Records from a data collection
---

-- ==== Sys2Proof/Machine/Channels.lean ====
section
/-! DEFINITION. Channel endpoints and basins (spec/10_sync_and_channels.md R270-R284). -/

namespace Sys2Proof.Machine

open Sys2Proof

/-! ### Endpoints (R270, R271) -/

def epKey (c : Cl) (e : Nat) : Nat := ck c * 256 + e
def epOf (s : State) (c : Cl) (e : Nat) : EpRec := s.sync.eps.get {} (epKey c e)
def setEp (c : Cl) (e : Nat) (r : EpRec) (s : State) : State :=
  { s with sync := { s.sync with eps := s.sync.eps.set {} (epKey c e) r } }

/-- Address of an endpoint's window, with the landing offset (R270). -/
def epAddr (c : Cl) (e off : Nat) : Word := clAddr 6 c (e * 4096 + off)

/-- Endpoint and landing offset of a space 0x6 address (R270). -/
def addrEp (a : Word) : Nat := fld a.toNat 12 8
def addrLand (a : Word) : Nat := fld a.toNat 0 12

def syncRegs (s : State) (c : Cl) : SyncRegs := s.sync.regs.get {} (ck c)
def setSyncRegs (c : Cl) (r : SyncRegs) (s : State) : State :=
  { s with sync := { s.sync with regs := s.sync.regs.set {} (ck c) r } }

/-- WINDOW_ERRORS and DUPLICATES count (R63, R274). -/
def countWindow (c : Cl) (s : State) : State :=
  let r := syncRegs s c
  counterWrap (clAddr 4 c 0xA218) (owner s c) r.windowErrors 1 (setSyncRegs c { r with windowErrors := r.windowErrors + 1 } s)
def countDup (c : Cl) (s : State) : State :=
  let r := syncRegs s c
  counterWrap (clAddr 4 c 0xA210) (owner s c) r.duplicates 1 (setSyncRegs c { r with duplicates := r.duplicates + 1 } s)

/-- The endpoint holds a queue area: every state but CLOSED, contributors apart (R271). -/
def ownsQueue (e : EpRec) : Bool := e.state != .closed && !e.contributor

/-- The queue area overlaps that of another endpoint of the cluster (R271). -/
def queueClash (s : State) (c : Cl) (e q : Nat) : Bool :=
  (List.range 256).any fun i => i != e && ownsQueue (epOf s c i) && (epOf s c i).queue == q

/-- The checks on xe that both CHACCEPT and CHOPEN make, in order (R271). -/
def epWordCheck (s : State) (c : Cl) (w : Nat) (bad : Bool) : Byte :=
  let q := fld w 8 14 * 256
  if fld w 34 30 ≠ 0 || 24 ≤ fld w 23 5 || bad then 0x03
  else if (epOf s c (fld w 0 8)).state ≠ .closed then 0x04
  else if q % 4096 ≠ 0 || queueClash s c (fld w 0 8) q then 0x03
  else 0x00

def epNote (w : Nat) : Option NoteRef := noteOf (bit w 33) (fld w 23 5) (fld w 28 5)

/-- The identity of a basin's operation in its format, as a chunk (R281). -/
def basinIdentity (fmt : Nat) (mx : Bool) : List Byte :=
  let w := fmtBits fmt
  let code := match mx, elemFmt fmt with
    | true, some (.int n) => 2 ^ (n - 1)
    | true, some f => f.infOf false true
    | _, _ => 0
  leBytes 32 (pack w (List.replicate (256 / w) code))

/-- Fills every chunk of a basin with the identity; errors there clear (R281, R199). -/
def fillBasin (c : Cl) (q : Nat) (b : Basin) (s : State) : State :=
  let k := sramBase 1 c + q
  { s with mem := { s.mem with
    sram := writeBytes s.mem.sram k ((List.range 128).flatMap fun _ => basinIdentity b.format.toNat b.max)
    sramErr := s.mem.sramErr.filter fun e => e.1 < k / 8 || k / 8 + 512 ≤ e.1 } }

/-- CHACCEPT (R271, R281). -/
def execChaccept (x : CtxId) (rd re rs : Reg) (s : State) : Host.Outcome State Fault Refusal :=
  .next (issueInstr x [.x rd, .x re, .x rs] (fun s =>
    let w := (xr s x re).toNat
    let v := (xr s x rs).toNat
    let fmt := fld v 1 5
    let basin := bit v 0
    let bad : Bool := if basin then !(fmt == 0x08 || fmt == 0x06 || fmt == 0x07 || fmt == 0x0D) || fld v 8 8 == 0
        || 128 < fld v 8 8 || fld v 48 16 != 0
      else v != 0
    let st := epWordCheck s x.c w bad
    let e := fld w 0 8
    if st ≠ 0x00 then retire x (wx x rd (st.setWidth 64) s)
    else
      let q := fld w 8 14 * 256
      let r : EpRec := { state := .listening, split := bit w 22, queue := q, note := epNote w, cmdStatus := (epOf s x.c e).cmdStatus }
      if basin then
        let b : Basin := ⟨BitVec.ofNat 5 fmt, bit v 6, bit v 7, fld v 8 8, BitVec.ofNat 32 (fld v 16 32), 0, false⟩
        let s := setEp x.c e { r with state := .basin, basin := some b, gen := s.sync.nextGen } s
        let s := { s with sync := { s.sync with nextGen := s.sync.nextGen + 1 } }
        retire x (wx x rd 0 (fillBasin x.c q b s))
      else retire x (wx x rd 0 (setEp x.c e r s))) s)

---

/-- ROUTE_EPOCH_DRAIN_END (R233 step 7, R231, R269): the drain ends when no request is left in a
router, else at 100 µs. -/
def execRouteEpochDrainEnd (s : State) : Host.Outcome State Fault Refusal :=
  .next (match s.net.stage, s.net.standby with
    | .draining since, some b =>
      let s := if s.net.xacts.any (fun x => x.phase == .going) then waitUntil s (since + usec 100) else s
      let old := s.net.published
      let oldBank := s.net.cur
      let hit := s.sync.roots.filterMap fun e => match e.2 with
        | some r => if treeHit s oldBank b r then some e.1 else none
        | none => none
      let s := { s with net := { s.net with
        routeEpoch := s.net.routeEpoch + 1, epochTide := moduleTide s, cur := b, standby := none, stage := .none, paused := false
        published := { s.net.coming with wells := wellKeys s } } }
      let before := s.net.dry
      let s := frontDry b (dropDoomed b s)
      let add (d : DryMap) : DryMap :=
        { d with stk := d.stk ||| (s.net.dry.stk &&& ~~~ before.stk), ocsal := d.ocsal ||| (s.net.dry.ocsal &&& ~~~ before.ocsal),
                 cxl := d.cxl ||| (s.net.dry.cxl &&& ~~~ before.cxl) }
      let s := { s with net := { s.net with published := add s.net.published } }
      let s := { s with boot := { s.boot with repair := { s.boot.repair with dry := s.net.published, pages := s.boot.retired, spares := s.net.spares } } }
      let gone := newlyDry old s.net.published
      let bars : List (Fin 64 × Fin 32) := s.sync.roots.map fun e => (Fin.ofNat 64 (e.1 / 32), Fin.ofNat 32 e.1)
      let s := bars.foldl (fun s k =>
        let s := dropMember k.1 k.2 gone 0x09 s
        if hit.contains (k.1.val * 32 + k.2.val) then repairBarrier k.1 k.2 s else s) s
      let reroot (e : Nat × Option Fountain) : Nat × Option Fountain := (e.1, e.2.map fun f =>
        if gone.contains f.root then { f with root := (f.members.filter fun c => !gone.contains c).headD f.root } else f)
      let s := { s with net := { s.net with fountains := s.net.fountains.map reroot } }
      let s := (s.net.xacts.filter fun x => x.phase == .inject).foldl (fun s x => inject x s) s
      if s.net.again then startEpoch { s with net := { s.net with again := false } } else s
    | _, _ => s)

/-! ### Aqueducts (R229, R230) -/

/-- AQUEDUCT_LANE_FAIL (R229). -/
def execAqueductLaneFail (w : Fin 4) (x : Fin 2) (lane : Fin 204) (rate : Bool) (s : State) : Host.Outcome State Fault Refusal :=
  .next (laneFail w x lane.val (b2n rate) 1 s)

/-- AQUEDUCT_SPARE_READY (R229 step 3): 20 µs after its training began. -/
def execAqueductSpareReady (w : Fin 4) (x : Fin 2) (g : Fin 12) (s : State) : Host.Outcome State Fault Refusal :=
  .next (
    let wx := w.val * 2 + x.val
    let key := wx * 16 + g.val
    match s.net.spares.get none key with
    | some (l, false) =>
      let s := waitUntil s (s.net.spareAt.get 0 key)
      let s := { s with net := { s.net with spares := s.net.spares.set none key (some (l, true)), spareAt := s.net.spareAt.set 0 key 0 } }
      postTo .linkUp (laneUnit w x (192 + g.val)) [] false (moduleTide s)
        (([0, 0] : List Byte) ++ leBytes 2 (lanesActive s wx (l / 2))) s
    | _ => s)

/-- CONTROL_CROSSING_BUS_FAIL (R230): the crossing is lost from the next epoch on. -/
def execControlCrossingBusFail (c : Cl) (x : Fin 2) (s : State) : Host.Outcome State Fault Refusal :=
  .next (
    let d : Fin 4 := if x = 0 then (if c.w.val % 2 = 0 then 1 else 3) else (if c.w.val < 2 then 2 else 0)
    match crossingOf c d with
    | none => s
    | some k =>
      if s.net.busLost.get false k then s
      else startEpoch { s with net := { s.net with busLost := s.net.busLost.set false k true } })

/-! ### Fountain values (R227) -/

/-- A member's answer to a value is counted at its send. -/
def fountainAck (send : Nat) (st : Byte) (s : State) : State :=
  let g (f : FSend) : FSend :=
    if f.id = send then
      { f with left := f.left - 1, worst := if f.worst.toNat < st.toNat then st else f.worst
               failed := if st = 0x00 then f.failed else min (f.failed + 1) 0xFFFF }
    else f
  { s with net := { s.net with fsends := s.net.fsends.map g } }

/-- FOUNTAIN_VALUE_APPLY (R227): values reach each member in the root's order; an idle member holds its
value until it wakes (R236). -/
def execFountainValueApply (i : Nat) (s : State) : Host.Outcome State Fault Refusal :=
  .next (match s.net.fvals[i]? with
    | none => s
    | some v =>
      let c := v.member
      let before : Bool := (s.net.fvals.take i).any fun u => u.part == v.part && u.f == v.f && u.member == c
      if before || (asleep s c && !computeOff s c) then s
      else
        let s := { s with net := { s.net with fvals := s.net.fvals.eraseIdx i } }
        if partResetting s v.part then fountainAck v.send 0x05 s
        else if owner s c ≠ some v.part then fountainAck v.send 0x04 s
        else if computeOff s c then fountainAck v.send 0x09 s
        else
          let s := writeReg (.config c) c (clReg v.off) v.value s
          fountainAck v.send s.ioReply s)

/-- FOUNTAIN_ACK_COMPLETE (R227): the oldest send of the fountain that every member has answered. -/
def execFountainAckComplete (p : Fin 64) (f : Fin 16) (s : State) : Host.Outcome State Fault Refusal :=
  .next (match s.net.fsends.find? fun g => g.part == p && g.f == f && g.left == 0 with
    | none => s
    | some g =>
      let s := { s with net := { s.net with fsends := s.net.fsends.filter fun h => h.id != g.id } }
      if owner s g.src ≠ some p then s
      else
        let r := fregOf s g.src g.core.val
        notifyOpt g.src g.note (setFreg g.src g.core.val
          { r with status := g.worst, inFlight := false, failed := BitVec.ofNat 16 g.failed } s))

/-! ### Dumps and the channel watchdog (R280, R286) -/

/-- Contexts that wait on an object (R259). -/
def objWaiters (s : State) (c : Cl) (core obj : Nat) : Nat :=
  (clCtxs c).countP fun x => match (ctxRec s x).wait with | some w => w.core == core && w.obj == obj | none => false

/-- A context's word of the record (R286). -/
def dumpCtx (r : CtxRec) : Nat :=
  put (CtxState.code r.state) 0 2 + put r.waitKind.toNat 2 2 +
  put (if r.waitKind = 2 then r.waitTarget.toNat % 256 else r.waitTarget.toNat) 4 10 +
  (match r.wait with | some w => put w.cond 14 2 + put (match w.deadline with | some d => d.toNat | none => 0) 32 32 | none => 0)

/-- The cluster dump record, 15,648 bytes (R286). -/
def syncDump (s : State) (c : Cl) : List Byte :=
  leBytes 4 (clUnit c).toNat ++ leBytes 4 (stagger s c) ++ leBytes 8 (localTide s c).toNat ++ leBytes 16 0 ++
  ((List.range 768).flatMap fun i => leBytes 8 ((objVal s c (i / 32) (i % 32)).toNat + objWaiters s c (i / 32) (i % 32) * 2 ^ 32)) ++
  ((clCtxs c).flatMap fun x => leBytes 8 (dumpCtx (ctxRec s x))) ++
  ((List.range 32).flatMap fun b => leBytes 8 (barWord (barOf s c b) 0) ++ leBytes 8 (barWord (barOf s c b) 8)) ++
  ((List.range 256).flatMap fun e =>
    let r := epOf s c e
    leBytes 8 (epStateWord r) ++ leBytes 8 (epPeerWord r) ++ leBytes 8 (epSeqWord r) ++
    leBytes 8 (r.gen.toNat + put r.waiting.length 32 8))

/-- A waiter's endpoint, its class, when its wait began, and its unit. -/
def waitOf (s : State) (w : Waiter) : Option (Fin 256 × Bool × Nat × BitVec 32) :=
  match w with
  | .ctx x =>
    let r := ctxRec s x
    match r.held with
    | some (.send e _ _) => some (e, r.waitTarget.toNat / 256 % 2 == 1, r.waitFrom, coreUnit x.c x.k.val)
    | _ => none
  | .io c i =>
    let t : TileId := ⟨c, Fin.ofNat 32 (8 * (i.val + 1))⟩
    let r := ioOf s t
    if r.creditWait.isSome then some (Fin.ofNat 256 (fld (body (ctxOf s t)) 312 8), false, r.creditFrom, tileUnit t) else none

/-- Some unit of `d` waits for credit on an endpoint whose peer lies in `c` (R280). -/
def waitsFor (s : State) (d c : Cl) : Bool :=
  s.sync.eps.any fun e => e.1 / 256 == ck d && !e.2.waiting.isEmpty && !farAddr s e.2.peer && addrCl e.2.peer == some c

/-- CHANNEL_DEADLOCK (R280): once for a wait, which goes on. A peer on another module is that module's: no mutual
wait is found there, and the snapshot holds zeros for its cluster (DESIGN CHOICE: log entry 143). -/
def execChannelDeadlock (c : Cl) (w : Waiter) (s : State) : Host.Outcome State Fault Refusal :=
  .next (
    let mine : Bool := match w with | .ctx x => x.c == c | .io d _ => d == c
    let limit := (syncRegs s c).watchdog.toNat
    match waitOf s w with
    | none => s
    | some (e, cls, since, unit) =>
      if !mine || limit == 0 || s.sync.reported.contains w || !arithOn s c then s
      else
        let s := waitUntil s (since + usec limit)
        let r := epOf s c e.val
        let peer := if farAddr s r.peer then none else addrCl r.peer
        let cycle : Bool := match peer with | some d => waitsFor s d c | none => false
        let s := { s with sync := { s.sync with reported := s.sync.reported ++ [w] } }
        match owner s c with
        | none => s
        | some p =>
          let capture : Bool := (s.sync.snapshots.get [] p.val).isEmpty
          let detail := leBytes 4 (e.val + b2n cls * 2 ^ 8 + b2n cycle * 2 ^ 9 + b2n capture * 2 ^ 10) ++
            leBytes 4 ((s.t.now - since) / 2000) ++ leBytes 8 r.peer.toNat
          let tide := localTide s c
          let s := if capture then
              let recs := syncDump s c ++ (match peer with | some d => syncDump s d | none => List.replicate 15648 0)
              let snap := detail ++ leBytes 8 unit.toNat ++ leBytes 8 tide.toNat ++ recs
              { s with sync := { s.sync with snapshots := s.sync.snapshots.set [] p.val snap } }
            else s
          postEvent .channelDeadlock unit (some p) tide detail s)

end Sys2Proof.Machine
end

---

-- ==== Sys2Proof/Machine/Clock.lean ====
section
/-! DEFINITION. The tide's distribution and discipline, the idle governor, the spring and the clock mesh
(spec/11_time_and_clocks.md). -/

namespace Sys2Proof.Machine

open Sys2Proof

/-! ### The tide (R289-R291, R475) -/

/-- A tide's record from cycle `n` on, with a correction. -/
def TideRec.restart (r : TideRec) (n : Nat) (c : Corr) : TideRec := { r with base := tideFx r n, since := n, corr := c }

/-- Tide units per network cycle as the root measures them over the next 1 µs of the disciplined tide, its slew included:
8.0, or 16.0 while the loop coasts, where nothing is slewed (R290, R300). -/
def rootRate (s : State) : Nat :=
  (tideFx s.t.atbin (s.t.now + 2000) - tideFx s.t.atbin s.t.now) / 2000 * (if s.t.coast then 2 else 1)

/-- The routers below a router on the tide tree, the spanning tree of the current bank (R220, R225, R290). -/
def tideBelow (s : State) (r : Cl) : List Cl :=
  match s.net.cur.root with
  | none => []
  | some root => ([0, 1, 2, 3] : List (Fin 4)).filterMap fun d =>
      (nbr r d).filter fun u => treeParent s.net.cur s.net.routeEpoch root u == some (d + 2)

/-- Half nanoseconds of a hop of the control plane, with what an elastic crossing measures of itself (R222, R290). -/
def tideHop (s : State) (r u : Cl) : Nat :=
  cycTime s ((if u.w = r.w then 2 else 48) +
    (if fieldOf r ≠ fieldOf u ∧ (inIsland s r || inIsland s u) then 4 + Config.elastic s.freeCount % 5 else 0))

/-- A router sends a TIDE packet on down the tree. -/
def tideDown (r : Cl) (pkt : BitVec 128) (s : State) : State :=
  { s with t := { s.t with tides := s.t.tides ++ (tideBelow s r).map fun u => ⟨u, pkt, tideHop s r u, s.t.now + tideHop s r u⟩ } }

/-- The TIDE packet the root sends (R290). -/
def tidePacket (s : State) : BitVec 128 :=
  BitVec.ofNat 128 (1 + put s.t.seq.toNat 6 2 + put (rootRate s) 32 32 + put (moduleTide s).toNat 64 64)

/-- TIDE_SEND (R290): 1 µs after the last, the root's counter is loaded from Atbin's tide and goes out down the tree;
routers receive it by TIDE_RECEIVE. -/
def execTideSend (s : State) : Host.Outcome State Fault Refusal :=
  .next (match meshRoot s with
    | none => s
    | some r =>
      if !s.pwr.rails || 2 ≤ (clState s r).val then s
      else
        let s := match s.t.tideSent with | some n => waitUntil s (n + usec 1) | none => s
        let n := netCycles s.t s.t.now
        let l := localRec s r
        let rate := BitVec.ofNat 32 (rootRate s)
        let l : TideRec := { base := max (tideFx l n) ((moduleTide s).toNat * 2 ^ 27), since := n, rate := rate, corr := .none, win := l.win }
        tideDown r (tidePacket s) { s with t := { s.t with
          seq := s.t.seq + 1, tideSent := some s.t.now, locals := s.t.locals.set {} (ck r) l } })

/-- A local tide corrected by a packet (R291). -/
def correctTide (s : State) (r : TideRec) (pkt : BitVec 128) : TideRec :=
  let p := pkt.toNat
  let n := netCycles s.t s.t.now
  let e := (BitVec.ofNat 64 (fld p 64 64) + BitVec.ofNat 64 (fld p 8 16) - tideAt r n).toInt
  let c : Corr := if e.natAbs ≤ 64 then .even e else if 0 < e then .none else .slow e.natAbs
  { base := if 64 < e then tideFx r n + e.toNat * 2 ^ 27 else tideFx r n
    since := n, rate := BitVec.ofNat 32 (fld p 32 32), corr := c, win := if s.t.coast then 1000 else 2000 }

---

From the entries, copy every line in which the string "filterMap" can be found.

* Reply to the task *
      let hit := s.sync.roots.filterMap fun e => match e.2 with
  | some root => ([0, 1, 2, 3] : List (Fin 4)).filterMap fun d =>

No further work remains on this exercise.